Each line of the data below from the one holding "let kept := (u.entries.filter" to the one holding "def execMaxr (c", inclusive, is to be reproduced exactly; no other line belongs in the answer.

- Entries taken from a collection:
----------------

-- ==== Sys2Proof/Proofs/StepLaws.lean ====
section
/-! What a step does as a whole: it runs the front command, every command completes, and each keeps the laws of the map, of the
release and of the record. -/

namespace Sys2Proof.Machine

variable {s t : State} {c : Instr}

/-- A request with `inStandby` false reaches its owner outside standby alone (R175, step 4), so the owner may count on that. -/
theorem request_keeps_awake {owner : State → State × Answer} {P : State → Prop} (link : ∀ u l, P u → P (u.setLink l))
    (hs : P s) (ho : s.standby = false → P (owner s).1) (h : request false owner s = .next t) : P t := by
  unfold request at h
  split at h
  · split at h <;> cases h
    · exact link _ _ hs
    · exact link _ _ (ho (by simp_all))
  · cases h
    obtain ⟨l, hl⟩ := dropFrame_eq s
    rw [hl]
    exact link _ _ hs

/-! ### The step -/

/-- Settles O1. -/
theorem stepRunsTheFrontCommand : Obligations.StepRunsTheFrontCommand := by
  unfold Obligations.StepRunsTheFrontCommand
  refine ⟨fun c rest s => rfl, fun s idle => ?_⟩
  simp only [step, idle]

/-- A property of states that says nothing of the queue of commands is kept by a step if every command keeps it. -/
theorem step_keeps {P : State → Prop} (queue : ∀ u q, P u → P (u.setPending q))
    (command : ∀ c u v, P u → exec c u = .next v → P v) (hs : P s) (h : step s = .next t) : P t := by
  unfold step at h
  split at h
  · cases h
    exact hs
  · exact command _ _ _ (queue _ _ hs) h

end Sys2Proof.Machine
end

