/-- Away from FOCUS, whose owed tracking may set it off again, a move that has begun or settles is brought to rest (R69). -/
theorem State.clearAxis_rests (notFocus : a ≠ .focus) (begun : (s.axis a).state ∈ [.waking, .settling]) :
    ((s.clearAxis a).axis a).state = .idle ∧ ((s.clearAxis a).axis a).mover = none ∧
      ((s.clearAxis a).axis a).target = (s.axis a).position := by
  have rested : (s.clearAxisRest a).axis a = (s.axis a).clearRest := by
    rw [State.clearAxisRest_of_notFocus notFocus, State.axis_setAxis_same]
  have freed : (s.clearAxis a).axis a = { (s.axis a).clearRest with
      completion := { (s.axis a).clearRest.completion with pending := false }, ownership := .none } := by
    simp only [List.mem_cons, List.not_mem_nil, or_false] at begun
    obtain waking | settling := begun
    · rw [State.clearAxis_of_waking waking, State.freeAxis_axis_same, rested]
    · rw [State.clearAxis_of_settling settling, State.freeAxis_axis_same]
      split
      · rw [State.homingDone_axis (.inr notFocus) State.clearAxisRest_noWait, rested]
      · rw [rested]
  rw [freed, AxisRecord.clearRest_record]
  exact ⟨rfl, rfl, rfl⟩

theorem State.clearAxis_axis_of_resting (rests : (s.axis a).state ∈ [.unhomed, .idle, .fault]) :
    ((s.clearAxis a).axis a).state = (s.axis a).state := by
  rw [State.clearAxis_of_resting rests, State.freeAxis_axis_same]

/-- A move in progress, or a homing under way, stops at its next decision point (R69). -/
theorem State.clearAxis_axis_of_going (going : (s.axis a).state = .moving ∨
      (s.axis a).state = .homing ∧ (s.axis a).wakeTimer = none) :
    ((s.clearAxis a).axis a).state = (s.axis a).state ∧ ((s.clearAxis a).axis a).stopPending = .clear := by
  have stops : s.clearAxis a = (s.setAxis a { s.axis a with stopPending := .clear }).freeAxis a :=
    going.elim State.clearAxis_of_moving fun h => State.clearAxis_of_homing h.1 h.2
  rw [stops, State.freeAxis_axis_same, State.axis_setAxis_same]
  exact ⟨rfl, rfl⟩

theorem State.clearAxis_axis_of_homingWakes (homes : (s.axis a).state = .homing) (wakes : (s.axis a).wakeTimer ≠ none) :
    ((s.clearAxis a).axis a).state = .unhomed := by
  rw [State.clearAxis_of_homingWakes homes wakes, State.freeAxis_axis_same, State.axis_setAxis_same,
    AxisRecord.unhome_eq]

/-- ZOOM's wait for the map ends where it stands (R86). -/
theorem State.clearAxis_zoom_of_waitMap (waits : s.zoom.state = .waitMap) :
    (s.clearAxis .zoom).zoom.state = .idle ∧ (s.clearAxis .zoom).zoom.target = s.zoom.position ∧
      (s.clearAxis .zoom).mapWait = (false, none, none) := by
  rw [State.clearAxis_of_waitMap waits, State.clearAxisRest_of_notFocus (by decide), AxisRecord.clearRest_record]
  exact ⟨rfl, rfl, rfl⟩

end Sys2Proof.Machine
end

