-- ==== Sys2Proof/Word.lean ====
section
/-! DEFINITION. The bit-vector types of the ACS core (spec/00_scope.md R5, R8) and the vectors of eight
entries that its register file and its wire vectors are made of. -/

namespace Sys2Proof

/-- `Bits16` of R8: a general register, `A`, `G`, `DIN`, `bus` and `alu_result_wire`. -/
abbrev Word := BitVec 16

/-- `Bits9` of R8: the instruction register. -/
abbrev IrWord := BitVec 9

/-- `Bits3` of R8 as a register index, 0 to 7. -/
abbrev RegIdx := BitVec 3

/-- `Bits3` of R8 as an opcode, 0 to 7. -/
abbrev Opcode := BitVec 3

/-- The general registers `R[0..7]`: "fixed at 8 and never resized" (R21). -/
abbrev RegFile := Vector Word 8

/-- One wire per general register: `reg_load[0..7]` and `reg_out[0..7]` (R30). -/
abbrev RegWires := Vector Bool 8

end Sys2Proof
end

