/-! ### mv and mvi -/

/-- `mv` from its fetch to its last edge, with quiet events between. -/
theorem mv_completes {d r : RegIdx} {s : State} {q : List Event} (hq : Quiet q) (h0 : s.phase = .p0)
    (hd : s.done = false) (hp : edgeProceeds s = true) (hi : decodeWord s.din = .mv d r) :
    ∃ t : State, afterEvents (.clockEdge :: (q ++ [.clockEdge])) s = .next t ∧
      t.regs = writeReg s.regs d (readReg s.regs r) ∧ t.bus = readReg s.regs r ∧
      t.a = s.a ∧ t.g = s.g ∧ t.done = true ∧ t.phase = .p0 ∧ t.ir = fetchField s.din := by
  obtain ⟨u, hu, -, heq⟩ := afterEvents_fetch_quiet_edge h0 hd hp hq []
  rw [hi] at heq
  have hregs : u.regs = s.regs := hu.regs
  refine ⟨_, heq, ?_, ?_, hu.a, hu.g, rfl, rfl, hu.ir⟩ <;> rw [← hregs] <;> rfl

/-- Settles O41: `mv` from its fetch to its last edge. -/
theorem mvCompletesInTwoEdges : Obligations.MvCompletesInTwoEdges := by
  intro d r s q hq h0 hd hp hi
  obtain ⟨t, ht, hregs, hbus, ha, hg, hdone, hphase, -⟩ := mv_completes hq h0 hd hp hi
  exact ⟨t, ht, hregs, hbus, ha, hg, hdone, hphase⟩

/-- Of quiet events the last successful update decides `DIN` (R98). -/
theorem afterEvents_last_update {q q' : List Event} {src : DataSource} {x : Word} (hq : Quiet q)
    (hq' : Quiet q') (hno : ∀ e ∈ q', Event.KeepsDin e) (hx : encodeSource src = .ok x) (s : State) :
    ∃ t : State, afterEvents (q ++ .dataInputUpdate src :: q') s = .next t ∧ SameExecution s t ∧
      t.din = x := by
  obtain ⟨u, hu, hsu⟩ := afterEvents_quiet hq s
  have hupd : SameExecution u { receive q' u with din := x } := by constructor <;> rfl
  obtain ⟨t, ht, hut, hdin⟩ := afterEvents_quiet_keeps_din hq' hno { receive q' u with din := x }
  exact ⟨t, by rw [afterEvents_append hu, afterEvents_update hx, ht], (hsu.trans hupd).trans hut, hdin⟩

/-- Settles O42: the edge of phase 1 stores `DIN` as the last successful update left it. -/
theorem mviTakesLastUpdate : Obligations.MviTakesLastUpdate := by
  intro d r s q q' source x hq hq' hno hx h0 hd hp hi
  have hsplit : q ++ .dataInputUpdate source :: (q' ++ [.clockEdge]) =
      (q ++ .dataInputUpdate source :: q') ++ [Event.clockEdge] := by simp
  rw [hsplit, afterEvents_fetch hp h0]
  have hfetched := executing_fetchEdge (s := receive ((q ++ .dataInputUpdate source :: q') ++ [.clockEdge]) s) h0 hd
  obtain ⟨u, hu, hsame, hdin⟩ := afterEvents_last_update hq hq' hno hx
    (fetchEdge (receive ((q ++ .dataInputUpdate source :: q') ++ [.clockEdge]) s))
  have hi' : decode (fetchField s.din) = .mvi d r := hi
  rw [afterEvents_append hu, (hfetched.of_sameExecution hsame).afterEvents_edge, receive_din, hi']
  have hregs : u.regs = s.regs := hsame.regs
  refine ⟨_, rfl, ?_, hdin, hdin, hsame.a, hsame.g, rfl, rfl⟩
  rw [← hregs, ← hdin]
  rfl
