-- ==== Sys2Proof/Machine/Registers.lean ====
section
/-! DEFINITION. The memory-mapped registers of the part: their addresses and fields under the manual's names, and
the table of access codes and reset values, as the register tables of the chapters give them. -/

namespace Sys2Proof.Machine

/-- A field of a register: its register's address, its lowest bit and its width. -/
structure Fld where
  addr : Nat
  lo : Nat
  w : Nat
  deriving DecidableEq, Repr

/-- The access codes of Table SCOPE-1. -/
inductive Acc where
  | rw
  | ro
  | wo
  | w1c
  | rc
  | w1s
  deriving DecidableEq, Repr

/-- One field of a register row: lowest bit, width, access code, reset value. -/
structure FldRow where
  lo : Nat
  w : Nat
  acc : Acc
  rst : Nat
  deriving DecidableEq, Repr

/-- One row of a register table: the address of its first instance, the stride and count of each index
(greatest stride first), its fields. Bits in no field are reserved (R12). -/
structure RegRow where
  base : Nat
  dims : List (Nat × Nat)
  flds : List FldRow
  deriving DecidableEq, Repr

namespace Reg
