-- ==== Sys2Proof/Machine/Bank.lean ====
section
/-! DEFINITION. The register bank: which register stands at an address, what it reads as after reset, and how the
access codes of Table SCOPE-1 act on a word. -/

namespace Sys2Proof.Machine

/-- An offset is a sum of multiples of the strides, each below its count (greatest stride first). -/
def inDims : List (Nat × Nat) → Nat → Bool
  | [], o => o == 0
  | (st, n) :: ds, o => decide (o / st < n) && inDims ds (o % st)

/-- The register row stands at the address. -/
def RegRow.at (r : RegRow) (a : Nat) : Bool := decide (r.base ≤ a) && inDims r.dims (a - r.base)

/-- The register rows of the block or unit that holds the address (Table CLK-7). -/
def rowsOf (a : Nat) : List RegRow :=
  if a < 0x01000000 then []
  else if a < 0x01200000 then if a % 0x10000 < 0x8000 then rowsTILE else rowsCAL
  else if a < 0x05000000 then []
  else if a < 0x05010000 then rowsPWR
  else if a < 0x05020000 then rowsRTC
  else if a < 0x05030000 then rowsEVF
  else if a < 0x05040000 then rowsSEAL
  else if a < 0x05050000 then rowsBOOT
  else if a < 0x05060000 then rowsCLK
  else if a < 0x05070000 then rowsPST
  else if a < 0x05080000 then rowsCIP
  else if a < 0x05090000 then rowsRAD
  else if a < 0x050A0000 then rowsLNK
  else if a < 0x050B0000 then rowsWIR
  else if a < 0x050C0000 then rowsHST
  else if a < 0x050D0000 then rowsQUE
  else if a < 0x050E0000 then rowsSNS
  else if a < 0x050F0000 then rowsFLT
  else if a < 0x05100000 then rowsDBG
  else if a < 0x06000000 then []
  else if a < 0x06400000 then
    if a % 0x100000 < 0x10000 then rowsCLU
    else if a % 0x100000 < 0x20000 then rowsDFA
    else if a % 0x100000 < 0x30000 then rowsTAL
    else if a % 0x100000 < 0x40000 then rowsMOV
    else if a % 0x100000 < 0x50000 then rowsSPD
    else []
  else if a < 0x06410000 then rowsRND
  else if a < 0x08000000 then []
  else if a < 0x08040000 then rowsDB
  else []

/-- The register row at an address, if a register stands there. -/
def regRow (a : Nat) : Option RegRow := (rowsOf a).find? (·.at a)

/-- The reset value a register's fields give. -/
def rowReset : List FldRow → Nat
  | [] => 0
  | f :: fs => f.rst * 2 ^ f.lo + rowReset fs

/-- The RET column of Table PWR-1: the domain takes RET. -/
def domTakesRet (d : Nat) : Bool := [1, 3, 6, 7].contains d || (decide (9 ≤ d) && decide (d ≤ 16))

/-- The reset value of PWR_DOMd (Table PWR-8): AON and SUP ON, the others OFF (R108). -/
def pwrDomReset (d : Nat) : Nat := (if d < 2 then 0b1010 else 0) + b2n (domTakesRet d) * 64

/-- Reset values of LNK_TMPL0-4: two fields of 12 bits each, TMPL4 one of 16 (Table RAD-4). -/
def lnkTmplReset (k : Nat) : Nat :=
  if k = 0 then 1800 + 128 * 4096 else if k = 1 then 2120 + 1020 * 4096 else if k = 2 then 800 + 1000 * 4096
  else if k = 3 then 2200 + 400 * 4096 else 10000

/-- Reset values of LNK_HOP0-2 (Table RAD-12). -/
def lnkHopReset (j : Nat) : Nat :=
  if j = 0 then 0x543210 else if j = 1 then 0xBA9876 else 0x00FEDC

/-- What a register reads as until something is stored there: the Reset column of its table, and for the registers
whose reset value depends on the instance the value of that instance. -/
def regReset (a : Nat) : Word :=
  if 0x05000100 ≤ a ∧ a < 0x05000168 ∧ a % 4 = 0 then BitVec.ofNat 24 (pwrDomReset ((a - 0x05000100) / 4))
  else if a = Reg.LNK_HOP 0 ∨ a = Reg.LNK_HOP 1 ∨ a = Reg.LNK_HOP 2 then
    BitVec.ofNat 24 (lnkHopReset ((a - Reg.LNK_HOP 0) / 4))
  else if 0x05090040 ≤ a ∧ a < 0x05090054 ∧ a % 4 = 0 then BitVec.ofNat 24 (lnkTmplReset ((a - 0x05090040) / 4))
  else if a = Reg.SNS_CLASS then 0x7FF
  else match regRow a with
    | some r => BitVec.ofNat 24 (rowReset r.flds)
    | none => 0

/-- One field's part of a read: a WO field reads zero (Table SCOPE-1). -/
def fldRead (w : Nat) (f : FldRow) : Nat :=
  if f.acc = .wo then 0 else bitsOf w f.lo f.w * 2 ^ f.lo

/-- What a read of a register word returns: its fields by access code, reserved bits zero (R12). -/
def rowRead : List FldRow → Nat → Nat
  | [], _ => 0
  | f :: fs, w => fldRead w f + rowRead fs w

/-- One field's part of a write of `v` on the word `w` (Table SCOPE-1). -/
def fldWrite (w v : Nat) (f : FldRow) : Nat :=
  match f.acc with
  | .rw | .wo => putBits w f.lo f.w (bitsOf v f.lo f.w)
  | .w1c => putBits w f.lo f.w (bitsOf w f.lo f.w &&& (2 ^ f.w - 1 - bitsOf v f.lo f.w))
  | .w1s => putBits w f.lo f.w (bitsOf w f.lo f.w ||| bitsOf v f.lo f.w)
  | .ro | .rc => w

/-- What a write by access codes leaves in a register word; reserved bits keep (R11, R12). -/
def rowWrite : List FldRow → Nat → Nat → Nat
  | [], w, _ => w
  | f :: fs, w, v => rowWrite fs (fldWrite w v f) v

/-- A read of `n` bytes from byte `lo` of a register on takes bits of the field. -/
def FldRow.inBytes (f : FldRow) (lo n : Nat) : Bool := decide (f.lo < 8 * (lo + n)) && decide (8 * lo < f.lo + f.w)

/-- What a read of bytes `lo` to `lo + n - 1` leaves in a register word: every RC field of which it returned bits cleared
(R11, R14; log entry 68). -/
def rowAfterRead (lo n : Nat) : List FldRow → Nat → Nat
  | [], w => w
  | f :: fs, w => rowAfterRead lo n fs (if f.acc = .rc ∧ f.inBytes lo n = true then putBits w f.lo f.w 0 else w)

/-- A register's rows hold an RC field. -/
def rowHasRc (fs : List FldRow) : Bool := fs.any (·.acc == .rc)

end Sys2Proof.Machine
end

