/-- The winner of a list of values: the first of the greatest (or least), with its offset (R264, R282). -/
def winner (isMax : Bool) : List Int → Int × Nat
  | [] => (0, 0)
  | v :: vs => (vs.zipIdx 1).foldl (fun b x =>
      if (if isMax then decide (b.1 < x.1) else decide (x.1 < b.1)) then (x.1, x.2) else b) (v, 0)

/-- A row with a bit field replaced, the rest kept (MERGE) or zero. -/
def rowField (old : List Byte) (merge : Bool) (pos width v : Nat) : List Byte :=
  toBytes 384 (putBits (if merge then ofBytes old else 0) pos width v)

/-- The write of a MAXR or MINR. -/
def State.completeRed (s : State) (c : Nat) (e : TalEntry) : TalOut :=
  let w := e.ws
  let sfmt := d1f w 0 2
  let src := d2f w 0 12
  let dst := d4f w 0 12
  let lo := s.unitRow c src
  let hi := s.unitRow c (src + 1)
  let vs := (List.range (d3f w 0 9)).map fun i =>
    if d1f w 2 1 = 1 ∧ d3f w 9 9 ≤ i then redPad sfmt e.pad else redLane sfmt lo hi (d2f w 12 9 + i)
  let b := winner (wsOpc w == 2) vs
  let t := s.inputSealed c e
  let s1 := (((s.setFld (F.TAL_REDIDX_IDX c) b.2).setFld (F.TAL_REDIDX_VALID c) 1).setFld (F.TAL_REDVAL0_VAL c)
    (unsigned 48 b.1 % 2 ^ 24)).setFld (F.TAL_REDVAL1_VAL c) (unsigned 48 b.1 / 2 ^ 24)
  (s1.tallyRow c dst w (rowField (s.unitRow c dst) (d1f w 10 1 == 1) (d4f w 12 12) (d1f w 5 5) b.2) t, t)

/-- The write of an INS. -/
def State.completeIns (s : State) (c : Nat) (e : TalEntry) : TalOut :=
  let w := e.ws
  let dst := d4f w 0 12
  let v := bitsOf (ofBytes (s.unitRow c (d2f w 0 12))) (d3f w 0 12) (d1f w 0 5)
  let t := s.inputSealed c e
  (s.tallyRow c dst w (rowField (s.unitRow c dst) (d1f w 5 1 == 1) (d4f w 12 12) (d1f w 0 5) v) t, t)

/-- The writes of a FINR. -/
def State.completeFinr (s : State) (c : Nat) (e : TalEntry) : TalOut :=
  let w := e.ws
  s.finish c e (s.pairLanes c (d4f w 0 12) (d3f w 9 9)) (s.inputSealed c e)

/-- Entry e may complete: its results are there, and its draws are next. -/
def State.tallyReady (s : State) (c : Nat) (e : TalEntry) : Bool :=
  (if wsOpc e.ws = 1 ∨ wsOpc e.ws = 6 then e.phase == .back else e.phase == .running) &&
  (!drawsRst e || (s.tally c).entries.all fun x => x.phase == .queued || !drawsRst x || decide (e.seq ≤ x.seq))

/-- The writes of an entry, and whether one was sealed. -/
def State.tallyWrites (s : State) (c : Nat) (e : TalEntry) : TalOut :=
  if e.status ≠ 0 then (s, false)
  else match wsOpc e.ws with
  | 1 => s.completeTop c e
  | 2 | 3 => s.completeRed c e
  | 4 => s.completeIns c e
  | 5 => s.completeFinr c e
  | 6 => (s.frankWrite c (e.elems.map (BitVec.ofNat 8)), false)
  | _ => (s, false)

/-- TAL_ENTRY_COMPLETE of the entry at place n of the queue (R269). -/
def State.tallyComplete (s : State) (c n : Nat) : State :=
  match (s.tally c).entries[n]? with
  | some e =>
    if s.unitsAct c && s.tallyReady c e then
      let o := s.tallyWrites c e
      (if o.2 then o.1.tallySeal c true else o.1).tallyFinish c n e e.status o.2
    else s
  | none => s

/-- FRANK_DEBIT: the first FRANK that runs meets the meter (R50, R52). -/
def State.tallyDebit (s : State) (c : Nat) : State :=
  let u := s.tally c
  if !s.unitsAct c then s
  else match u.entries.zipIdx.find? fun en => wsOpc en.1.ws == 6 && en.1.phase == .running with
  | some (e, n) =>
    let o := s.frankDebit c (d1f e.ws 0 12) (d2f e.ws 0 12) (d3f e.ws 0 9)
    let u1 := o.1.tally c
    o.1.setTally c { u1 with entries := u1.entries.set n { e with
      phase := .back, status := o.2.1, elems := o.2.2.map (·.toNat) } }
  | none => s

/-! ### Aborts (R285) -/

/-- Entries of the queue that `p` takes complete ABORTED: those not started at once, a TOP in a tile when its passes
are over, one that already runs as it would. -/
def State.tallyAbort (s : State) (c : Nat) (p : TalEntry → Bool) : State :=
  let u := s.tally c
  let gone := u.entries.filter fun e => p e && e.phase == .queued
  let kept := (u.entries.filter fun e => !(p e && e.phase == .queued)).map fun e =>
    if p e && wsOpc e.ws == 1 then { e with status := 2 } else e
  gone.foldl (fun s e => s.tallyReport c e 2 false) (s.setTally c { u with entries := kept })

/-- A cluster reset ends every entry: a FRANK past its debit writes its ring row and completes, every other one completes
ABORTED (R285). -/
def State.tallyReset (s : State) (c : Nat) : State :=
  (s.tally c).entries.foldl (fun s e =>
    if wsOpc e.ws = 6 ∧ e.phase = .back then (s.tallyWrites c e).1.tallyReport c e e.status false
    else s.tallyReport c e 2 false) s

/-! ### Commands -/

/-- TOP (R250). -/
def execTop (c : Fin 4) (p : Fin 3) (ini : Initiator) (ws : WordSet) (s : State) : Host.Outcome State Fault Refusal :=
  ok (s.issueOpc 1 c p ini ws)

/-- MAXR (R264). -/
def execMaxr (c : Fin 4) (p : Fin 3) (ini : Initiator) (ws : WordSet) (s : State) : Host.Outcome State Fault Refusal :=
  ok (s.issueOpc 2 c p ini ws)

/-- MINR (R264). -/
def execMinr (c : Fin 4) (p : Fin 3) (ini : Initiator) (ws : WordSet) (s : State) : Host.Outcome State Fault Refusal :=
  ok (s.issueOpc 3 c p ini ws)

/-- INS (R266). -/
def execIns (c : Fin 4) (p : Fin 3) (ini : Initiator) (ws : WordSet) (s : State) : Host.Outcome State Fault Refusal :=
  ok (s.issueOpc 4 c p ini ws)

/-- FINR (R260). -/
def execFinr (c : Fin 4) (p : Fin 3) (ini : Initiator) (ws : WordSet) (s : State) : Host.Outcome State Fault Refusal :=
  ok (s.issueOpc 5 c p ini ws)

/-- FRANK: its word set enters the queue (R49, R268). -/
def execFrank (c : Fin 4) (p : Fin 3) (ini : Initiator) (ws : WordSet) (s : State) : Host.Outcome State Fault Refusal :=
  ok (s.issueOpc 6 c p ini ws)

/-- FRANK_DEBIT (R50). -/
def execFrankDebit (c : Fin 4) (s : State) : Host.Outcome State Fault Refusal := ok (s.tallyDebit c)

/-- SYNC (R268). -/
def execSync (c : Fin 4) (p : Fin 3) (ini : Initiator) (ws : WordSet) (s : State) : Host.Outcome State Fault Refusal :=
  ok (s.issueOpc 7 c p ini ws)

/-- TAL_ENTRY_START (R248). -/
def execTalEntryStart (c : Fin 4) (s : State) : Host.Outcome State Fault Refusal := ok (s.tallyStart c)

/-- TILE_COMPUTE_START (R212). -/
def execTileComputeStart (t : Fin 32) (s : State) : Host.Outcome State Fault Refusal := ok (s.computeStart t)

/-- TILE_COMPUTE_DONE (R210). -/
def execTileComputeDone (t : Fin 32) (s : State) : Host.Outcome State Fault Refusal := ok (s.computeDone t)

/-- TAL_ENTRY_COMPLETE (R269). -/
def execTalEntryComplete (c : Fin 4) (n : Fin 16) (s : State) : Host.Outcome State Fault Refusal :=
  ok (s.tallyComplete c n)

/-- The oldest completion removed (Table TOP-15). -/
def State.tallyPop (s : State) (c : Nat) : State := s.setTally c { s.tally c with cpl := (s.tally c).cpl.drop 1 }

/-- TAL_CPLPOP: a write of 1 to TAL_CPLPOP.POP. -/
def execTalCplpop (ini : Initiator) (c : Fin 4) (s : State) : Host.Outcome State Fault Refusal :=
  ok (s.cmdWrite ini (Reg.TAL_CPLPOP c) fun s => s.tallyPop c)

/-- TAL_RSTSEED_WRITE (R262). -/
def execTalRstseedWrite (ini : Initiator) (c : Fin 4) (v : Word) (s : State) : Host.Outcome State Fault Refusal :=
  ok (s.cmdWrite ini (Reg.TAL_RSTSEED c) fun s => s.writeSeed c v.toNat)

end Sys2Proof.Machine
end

----------------

- Expected output:
  let kept := (u.entries.filter fun e => !(p e && e.phase == .queued)).map fun e =>
    if p e && wsOpc e.ws == 1 then { e with status := 2 } else e
  gone.foldl (fun s e => s.tallyReport c e 2 false) (s.setTally c { u with entries := kept })

/-- A cluster reset ends every entry: a FRANK past its debit writes its ring row and completes, every other one completes
ABORTED (R285). -/
def State.tallyReset (s : State) (c : Nat) : State :=
  (s.tally c).entries.foldl (fun s e =>
    if wsOpc e.ws = 6 ∧ e.phase = .back then (s.tallyWrites c e).1.tallyReport c e e.status false
    else s.tallyReport c e 2 false) s

/-! ### Commands -/

/-- TOP (R250). -/
def execTop (c : Fin 4) (p : Fin 3) (ini : Initiator) (ws : WordSet) (s : State) : Host.Outcome State Fault Refusal :=
  ok (s.issueOpc 1 c p ini ws)

/-- MAXR (R264). -/
def execMaxr (c : Fin 4) (p : Fin 3) (ini : Initiator) (ws : WordSet) (s : State) : Host.Outcome State Fault Refusal :=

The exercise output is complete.